Records from a collection
theorem IsIgnored.ignoresWrites {off : Offset} (h : IsIgnored off) : (placeAt off).ignoresWrites = true := by
  have hlt : off.toNat < 0x100000 := by
    rcases h with h | h
    · exact (by decide : ∀ a ∈ _, a < 0x100000) _ h
    · exact h.2
  have hreg : (regAt off.toNat).all (fun r => !r.writable) = true := by
    rcases h with h | h
    · exact (by decide : ∀ a ∈ _, (regAt a).all (fun r => !r.writable) = true) _ h
    · rw [regAt_reserved h.1]; rfl
  cases hr : regAt off.toNat with
  | none => rw [placeAt_reserved hlt hr]; rfl
  | some r => rw [placeAt_reg hr]; rwa [hr, Option.all_some] at hreg

theorem writeReg_readOnly {s : State} {v : Word} {r : RegName} (h : r.writable = false) : s.writeReg r v = s := by
  cases r <;> cases h <;> rfl

theorem writePlace_ignored {s : State} {v : Word} {p : Place} (h : p.ignoresWrites = true) : s.writePlace v p = s := by
  cases p with
  | reg r => exact writeReg_readOnly (Bool.not_eq_true' _ ▸ h)
  | reserved => rfl
  | sym i | inWord k | outWord k => cases h

theorem busyWrite_ignored {s : State} {v : Word} {p : Place} (h : p.ignoresWrites = true) : s.busyWrite p v = s := by
  cases p with
  | reg r =>
    have hr : r.writable = false := Bool.not_eq_true' _ ▸ h
    cases r <;> cases hr <;> rfl
  | reserved => rfl
  | sym i | inWord k | outWord k => cases h

end Sys2Proof.Machine
end

section
/-! What a host access of each place does (R22 to R38, R49, R51, R58). -/

namespace Sys2Proof.Machine

/-! ### Register writes -/

/-- A host write of STATUS or of IRQ_EN takes effect busy or not (R26, R58). -/
theorem step_write_alwaysEffective {s : State} {off : Offset} {v : Word} {rest : List HostInput} {r : RegName}
    (hr : r = .status ∨ r = .irqEn) (hp : placeAt off = .reg r) (ha : off.toNat % 4 = 0)
    (h : s.HostMoves (.write 4 off v) rest) : step s = .next ({ s with inbox := rest }.writeReg r v) := by
  cases hb : s.busy with
  | false => exact step_writeReg hp ha h hb
  | true =>
    rw [step_hostWrite_busy ha h hb, hp]
    rcases hr with rfl | rfl <;> rfl

theorem acknowledge_eq (s : State) (w : Word) : s.acknowledge w = { s with
    done := if w.getLsbD 1 then false else s.done
    err := if w.getLsbD 2 then false else s.err
    busyWr := if w.getLsbD 3 then false else s.busyWr } := by
  have hclear : ∀ b c : Bool, (b && !c) = if c then false else b := by decide
  rw [State.acknowledge, hclear, hclear, hclear]

/-- Settles O14. -/
theorem statusAndIrqEnWrites : Obligations.StatusAndIrqEnWrites := by
  intro s rest w
  constructor
  · intro hm
    rw [step_write_alwaysEffective (.inl rfl) rfl rfl hm, State.writeReg, acknowledge_eq]
  · exact step_write_alwaysEffective (.inr rfl) rfl rfl

theorem clampOut_eq (s : State) (v : Word) : s.clampOut v = word (min v.toNat s.cfg.outCap) := by
  unfold State.clampOut
  split
  next h => rw [Nat.min_eq_right (by omega)]
  next h => rw [Nat.min_eq_left (by omega), word, BitVec.ofNat_toNat, BitVec.setWidth_eq]

/-- Settles O15. -/
theorem operandRegisterWrites : Obligations.OperandRegisterWrites := by
  intro s rest v hidle
  have hwrite : ∀ (off : Offset) (r : RegName), placeAt off = .reg r → off.toNat % 4 = 0 →
      s.HostMoves (.write 4 off v) rest → step s = .next ({ s with inbox := rest }.writeReg r v) :=
    fun off r hp ha hm => step_writeReg hp ha hm hidle
  refine ⟨hwrite _ .ctrl rfl rfl, hwrite _ .arg0 rfl rfl, hwrite _ .arg1 rfl rfl, hwrite _ .symCount rfl rfl,
    hwrite _ .inLen rfl rfl, hwrite _ .inPos rfl rfl, fun hm => ?outLen, fun hm => ?outBudget,
    hwrite _ .imgW rfl rfl, hwrite _ .imgH rfl rfl, fun off ha hoff hm => ?ignored⟩
  case outLen => rw [hwrite _ .outLen rfl rfl hm, State.writeReg, clampOut_eq]
  case outBudget => rw [hwrite _ .outBudget rfl rfl hm, State.writeReg, clampOut_eq]
  case ignored => rw [step_hostWrite_idle ha hm hidle, writePlace_ignored (IsIgnored.ignoresWrites hoff)]

/-! ### Writes while BUSY = 1 (R58) -/

section
variable {s : State} {off : Offset} {v : Word}

/-- The write is dropped and noted when the place is an operand register or a window entry within capacity. -/
def DroppedAt (s : State) (off : Offset) : Prop :=
  off.toNat ∈ [0x020, 0x030, 0x034, 0x050, 0x054, 0x058, 0x05C, 0x060, 0x064, 0x068] ∨
  (0x100000 ≤ off.toNat ∧ off.toNat < 0x100000 + 4 * s.cfg.symCap) ∨
  (0x200000 ≤ off.toNat ∧ off.toNat < 0x200000 + s.cfg.inCap) ∨
  (0x300000 ≤ off.toNat ∧ off.toNat < 0x300000 + s.cfg.outCap)

/-- The offset of a window word at or beyond the capacity (R49). -/
def BeyondCapacity (s : State) (off : Offset) : Prop :=
  (0x100000 + 4 * s.cfg.symCap ≤ off.toNat ∧ off.toNat < 0x200000) ∨
  (0x200000 + s.cfg.inCap ≤ off.toNat ∧ off.toNat < 0x300000) ∨ 0x300000 + s.cfg.outCap ≤ off.toNat

theorem busyWrite_operand {a : Nat} (h : a ∈ [0x020, 0x030, 0x034, 0x050, 0x054, 0x058, 0x05C, 0x060, 0x064, 0x068])
    (hoff : off.toNat = a) : s.busyWrite (placeAt off) v = s.noteDropped := by
  simp only [List.mem_cons, List.not_mem_nil, or_false] at h
  rcases h with rfl | rfl | rfl | rfl | rfl | rfl | rfl | rfl | rfl | rfl <;>
    (rw [placeAt_reg (by rw [hoff]; rfl)]; rfl)

theorem busyWrite_dropped (hl : s.cfg.legal = true) (ha : off.toNat % 4 = 0) (h : DroppedAt s off) :
    s.busyWrite (placeAt off) v = s.noteDropped := by
  simp only [Config.legal, decide_eq_true_eq] at hl
  rcases h with h | h | h | h
  · exact busyWrite_operand h rfl
  · rw [placeAt_symRange h.1 (by omega), State.busyWrite, if_neg]
    simp only [State.isHole, decide_eq_true_eq]
    omega
  · rw [placeAt_inRange h.1 (by omega), State.busyWrite, if_neg]
    simp only [State.isHole, decide_eq_true_eq]
    omega
  · rw [placeAt_outRange h.1, State.busyWrite, if_neg]
    simp only [State.isHole, decide_eq_true_eq]
    omega

theorem busyWrite_hole (ha : off.toNat % 4 = 0) (h : BeyondCapacity s off) :
    s.busyWrite (placeAt off) v = s.noteHoleWrite := by
  rcases h with h | h | h
  · rw [placeAt_symRange (by omega) h.2, State.busyWrite, if_pos]
    simp only [State.isHole, decide_eq_true_eq]
    omega
  · rw [placeAt_inRange (by omega) h.2, State.busyWrite, if_pos]
    simp only [State.isHole, decide_eq_true_eq]
    omega
  · rw [placeAt_outRange (by omega), State.busyWrite, if_pos]
    simp only [State.isHole, decide_eq_true_eq]
    omega

end

/-- Settles O16. -/
theorem busyWritesDropped : Obligations.BusyWritesDropped := by
  intro s rest off v hm ha hbusy
  rw [step_hostWrite_busy ha hm hbusy]
  refine ⟨fun h => ?_, fun h => ?_, fun h => ?_⟩
  · rw [busyWrite_dropped (s := { s with inbox := rest }) hm.1 ha h, State.noteDropped]
  · rw [busyWrite_ignored (IsIgnored.ignoresWrites h)]
  · rw [busyWrite_hole (s := { s with inbox := rest }) ha h]
    exact ⟨_, rfl, rfl, fun hset => by simp [State.noteHoleWrite, hset]⟩

/-! ### Windows (R49, R51) -/

section
variable {s : State} {off : Offset} {v : Word} {rest : List HostInput} {k : Nat}

theorem step_write_inWord (hp : placeAt off = .inWord k) (ha : off.toNat % 4 = 0)
    (h : s.HostMoves (.write 4 off v) rest) (hidle : s.busy = false) :
    ∃ t, step s = .next t ∧ t = { s with inbox := rest, inMem := t.inMem } ∧
      ∀ a, t.inAt a = if a / 4 = k ∧ a < s.cfg.inCap then v.extractLsb' (8 * (a % 4)) 8 else s.inAt a := by
  rw [step_hostWrite_idle ha h hidle, hp, State.writePlace]
  obtain ⟨hframe, hbytes⟩ := writeLanes_in s.cfg.inCap k v { s with inbox := rest }
  exact ⟨_, rfl, hframe, hbytes⟩

theorem step_write_outWord (hp : placeAt off = .outWord k) (ha : off.toNat % 4 = 0)
    (h : s.HostMoves (.write 4 off v) rest) (hidle : s.busy = false) :
    ∃ t, step s = .next t ∧ t = { s with inbox := rest, outMem := t.outMem } ∧
      ∀ a, t.outAt a = if a / 4 = k ∧ a < s.cfg.outCap then v.extractLsb' (8 * (a % 4)) 8 else s.outAt a := by
  rw [step_hostWrite_idle ha h hidle, hp, State.writePlace]
  obtain ⟨hframe, hbytes⟩ := writeLanes_out s.cfg.outCap k v { s with inbox := rest }
  exact ⟨_, rfl, hframe, hbytes⟩

/-- A read of any place while BUSY = 0. -/
theorem step_read_idle (ha : off.toNat % 4 = 0) (h : s.HostMoves (.read 4 off) rest) (hidle : s.busy = false) :
    step s = .next { s with
      inbox := rest, readData := some (({ s with inbox := rest } : State).readPlace (placeAt off)) } := by
  rw [step_hostRead ha h, hostRead_defined (s := { s with inbox := rest }) (.inl hidle)]

end

/-- Settles O17. -/
theorem byteWindowAccess : Obligations.ByteWindowAccess := by
  intro s rest k v hidle hk
  obtain ⟨hinAligned, hin⟩ := placeAt_in hk
  obtain ⟨houtAligned, hout⟩ := placeAt_out hk
  refine ⟨fun hm => step_write_inWord hin hinAligned hm hidle, fun hm => step_write_outWord hout houtAligned hm hidle,
    fun hm => ?readIn, fun hm => ?readOut⟩
  case readIn =>
    rw [step_read_idle hinAligned hm hidle, hin]
    exact ⟨_, rfl, fun j hj => lanesWord_lane _ _ k hj⟩
  case readOut =>
    rw [step_read_idle houtAligned hm hidle, hout]
    exact ⟨_, rfl, fun j hj => lanesWord_lane _ _ k hj⟩

theorem writePlace_sym (s : State) (i : Nat) (v : Word) :
    s.writePlace v (.sym i) = { s with symMem := (s.writePlace v (.sym i)).symMem } ∧
    ∀ j, (s.writePlace v (.sym i)).symAt j = if j = i ∧ i < s.cfg.symCap then v else s.symAt j := by
  by_cases hi : i < s.cfg.symCap
  · rw [State.writePlace, if_pos hi]
    exact ⟨rfl, fun j => by rw [State.symAt_setSym]; simp only [hi, and_true]⟩
  · rw [State.writePlace, if_neg hi]
    exact ⟨rfl, fun j => by rw [if_neg (fun h => hi h.2)]⟩

/-- Settles O18. -/
theorem symbolWindowAccess : Obligations.SymbolWindowAccess := by
  intro s rest i v hidle hi
  obtain ⟨haligned, hsym⟩ := placeAt_sym hi
  refine ⟨fun hm => ?_, fun hm => ?_⟩
  · obtain ⟨hframe, hwords⟩ := writePlace_sym { s with inbox := rest } i v
    rw [step_hostWrite_idle haligned hm hidle, hsym]
    exact ⟨_, rfl, hframe, hwords⟩
  · rw [step_read_idle haligned hm hidle, hsym]
    rfl

/-- Settles O19: a read either returns the data of its place or draws a free value. -/
theorem hostReadsHaveNoSideEffect : Obligations.HostReadsHaveNoSideEffect := by
  intro s rest off hm ha
  rw [step_hostRead ha hm, State.hostRead]
  split
  next => exact ⟨_, rfl, rfl, rfl⟩
  next => exact ⟨_, rfl, rfl, rfl⟩

/-! ### Register reads (R22 to R38) -/

theorem flagBit_getLsbD (b : Bool) {pos : Nat} (i : Nat) (h : pos < 32) :
    (flagBit b pos).getLsbD i = (b && decide (i = pos)) := by
  cases b with
  | false => simp [flagBit]
  | true =>
    simp only [flagBit, if_true, BitVec.getLsbD_shiftLeft, BitVec.getLsbD_one, Bool.true_and]
    rw [Bool.eq_iff_iff]
    simp only [Bool.and_eq_true, Bool.not_eq_true', decide_eq_true_eq, decide_eq_false_iff_not]
    omega

/-- Each bit of STATUS in turn (R26). -/
theorem status_getLsbD (s : State) (i : Nat) : s.status.getLsbD i =
    [s.busy, s.done, s.err, s.busyWr, s.ftValid, s.treeValid, s.treeNull, s.ctValid, s.bwOpen, s.brOpen, s.brHasNext,
      s.hdrVariant, s.irq].getD i false := by
  simp only [State.status, BitVec.getLsbD_or, flagBit_getLsbD, Nat.reduceLT]
  by_cases h : i < 13
  · interval_cases i <;> simp
  · have hne : ∀ n < 13, i ≠ n := by omega
    rw [List.getD_eq_default _ _ (by simpa using h)]
    simp [hne]

theorem treeNull_iff (s : State) : s.treeNull = true ↔ ∃ t, s.tree = some t ∧ t.root = none := by
  cases h : s.tree <;> simp [State.treeNull, State.treeValid, State.treeOrNull, h]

Work required ::
Starting at the line above that contains "simp only [Config.legal, decide_eq_true_eq]", write out each line exactly until the line that contains "[placeAt_inRange h.1 (by omega), State.busyWrite, if_neg]" has been written, and stop there.

Answer to this exercise ::
  simp only [Config.legal, decide_eq_true_eq] at hl
  rcases h with h | h | h | h
  · exact busyWrite_operand h rfl
  · rw [placeAt_symRange h.1 (by omega), State.busyWrite, if_neg]
    simp only [State.isHole, decide_eq_true_eq]
    omega
  · rw [placeAt_inRange h.1 (by omega), State.busyWrite, if_neg]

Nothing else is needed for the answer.